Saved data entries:
□ □ □ □
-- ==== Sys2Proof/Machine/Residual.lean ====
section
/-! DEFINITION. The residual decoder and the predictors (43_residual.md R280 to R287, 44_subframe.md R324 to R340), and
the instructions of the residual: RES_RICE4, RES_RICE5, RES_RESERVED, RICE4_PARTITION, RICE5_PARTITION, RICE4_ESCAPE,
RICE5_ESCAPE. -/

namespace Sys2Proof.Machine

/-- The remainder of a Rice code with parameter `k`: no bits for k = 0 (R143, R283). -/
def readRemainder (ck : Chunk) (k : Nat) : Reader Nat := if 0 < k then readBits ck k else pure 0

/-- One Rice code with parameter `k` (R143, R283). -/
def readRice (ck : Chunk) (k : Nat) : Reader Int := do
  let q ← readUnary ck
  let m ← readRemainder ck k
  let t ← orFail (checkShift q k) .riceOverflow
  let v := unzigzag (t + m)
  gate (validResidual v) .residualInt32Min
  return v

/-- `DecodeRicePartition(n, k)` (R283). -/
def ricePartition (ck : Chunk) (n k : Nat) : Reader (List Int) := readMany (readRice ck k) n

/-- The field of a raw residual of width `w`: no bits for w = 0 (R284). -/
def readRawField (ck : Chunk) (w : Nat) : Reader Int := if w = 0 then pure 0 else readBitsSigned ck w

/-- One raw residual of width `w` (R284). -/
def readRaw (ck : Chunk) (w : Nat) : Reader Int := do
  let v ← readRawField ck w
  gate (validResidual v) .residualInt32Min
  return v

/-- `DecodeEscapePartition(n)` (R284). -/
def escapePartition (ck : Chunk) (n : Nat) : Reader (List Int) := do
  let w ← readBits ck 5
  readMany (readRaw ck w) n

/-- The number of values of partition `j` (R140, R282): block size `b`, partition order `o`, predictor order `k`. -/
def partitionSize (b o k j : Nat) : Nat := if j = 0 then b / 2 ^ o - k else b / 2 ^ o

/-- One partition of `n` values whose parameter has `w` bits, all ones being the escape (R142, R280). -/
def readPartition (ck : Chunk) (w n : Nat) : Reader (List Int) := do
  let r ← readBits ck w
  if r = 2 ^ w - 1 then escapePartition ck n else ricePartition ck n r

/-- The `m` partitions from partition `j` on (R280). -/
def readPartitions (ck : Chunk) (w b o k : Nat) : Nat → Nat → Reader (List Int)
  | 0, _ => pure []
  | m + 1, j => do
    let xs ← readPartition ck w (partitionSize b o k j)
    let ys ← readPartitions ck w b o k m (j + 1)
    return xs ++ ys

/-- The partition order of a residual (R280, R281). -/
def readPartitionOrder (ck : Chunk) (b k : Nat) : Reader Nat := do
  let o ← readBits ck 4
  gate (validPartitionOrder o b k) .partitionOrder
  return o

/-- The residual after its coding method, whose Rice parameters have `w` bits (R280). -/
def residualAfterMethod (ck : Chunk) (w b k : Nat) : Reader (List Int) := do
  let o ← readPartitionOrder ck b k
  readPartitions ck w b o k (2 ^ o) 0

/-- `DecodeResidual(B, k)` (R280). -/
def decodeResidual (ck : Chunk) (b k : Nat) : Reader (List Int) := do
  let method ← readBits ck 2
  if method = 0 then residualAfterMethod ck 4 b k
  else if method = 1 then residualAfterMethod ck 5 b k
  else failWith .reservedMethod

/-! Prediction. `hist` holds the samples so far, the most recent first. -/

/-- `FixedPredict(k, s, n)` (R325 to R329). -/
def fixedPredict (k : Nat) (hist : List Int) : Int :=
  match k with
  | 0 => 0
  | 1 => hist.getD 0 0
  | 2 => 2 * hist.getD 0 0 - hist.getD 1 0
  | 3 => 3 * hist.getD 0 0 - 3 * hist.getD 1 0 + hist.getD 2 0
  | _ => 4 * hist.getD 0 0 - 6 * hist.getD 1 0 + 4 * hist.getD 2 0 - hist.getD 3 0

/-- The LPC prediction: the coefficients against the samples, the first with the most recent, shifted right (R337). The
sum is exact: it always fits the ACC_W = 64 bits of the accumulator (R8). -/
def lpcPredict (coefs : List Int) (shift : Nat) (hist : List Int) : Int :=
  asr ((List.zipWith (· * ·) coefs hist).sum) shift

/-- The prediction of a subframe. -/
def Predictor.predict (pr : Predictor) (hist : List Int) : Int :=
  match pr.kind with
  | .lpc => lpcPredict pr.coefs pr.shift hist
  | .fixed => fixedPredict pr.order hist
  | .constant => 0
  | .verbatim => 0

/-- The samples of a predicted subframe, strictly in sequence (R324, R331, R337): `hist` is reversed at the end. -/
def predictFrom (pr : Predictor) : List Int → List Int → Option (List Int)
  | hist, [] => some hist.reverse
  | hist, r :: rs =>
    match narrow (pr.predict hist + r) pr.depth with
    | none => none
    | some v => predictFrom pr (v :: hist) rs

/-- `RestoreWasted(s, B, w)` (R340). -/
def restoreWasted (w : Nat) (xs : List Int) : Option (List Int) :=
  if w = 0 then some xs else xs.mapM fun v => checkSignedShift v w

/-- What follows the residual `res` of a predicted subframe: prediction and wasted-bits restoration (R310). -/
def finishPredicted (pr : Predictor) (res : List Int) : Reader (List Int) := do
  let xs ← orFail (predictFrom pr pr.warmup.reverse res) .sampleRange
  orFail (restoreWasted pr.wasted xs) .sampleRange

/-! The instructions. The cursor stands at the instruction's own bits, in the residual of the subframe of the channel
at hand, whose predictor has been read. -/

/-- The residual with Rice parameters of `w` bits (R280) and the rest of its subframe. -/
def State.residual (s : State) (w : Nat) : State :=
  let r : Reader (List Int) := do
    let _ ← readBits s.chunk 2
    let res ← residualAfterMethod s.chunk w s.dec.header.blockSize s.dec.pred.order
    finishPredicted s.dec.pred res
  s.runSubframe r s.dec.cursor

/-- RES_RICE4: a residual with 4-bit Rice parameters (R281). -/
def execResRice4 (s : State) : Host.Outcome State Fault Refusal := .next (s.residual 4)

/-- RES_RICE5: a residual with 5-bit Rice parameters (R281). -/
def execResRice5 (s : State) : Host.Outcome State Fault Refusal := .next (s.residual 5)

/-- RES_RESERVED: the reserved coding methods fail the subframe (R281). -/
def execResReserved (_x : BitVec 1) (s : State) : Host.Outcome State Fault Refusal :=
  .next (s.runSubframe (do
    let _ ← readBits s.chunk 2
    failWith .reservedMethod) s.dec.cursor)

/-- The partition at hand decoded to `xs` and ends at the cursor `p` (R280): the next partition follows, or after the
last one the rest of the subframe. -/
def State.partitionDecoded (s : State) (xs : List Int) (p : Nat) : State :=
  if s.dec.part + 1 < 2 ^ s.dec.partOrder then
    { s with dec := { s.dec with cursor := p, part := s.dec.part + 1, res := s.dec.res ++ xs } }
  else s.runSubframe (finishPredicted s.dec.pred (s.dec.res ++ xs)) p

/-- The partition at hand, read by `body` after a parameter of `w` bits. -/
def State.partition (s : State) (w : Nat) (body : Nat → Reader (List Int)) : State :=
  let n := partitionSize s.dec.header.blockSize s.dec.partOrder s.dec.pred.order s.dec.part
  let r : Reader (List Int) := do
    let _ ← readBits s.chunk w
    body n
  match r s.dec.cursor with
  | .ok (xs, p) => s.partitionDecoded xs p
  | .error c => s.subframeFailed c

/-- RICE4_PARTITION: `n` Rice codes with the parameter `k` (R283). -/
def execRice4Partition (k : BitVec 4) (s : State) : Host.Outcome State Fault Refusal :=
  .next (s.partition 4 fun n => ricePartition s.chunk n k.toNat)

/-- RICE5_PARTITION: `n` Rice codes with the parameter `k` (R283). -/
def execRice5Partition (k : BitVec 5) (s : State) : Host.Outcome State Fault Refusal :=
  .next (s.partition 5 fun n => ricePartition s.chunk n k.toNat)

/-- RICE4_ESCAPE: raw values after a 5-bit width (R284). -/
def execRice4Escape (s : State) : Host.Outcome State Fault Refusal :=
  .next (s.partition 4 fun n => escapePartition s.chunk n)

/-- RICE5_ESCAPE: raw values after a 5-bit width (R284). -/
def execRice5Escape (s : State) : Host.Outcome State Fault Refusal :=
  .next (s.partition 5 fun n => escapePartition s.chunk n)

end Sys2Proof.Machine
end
□ □ □ □
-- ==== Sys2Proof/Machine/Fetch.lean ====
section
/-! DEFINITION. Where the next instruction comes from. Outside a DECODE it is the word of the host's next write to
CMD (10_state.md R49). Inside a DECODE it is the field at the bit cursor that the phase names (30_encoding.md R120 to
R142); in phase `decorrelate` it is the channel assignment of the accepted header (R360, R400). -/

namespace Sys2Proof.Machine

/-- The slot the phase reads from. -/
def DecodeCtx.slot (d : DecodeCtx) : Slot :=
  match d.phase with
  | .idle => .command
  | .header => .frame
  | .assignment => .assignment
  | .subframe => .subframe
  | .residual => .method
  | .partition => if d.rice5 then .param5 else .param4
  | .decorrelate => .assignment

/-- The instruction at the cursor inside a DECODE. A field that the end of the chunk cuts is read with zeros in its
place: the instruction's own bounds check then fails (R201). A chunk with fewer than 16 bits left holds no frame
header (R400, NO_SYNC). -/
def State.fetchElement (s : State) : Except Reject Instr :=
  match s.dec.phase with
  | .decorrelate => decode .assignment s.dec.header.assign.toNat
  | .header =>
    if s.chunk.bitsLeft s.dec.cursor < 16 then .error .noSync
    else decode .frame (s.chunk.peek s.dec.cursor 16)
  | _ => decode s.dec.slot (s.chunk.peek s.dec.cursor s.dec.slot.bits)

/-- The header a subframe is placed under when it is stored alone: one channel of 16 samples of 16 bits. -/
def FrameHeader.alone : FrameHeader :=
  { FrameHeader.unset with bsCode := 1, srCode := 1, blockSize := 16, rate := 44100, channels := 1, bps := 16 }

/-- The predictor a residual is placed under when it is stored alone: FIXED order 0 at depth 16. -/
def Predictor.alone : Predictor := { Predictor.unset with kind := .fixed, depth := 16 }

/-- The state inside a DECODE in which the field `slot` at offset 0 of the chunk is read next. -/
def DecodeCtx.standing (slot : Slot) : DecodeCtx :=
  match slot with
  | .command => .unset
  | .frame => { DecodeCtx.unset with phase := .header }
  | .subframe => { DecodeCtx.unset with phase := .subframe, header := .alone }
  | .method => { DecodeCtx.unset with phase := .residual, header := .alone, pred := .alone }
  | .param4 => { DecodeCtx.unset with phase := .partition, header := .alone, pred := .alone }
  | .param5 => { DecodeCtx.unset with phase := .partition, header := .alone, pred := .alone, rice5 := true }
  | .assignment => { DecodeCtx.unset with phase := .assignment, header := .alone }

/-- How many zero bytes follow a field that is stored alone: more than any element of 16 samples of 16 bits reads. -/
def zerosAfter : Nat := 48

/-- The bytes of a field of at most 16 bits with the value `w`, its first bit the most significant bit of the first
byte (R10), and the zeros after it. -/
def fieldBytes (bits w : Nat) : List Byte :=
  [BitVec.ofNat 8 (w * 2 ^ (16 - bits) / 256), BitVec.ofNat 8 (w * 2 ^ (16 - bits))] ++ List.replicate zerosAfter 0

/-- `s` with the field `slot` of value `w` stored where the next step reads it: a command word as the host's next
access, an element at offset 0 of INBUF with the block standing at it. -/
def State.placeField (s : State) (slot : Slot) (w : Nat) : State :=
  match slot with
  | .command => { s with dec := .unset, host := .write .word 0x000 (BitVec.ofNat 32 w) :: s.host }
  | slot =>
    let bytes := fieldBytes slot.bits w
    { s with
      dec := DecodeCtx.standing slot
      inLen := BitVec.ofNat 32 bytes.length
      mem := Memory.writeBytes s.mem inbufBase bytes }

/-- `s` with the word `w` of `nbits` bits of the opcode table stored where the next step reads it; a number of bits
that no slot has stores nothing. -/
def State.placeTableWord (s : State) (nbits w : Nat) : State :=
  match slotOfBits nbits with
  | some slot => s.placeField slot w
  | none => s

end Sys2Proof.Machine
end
□ □ □ □
◆ **INSTRUCTIONS FOR THE TASK**: Across all the records, find the lines containing the word "recent" and reproduce each one.

◆ **WRITTEN ANSWER**:
/-! Prediction. `hist` holds the samples so far, the most recent first. -/
/-- The LPC prediction: the coefficients against the samples, the first with the most recent, shifted right (R337). The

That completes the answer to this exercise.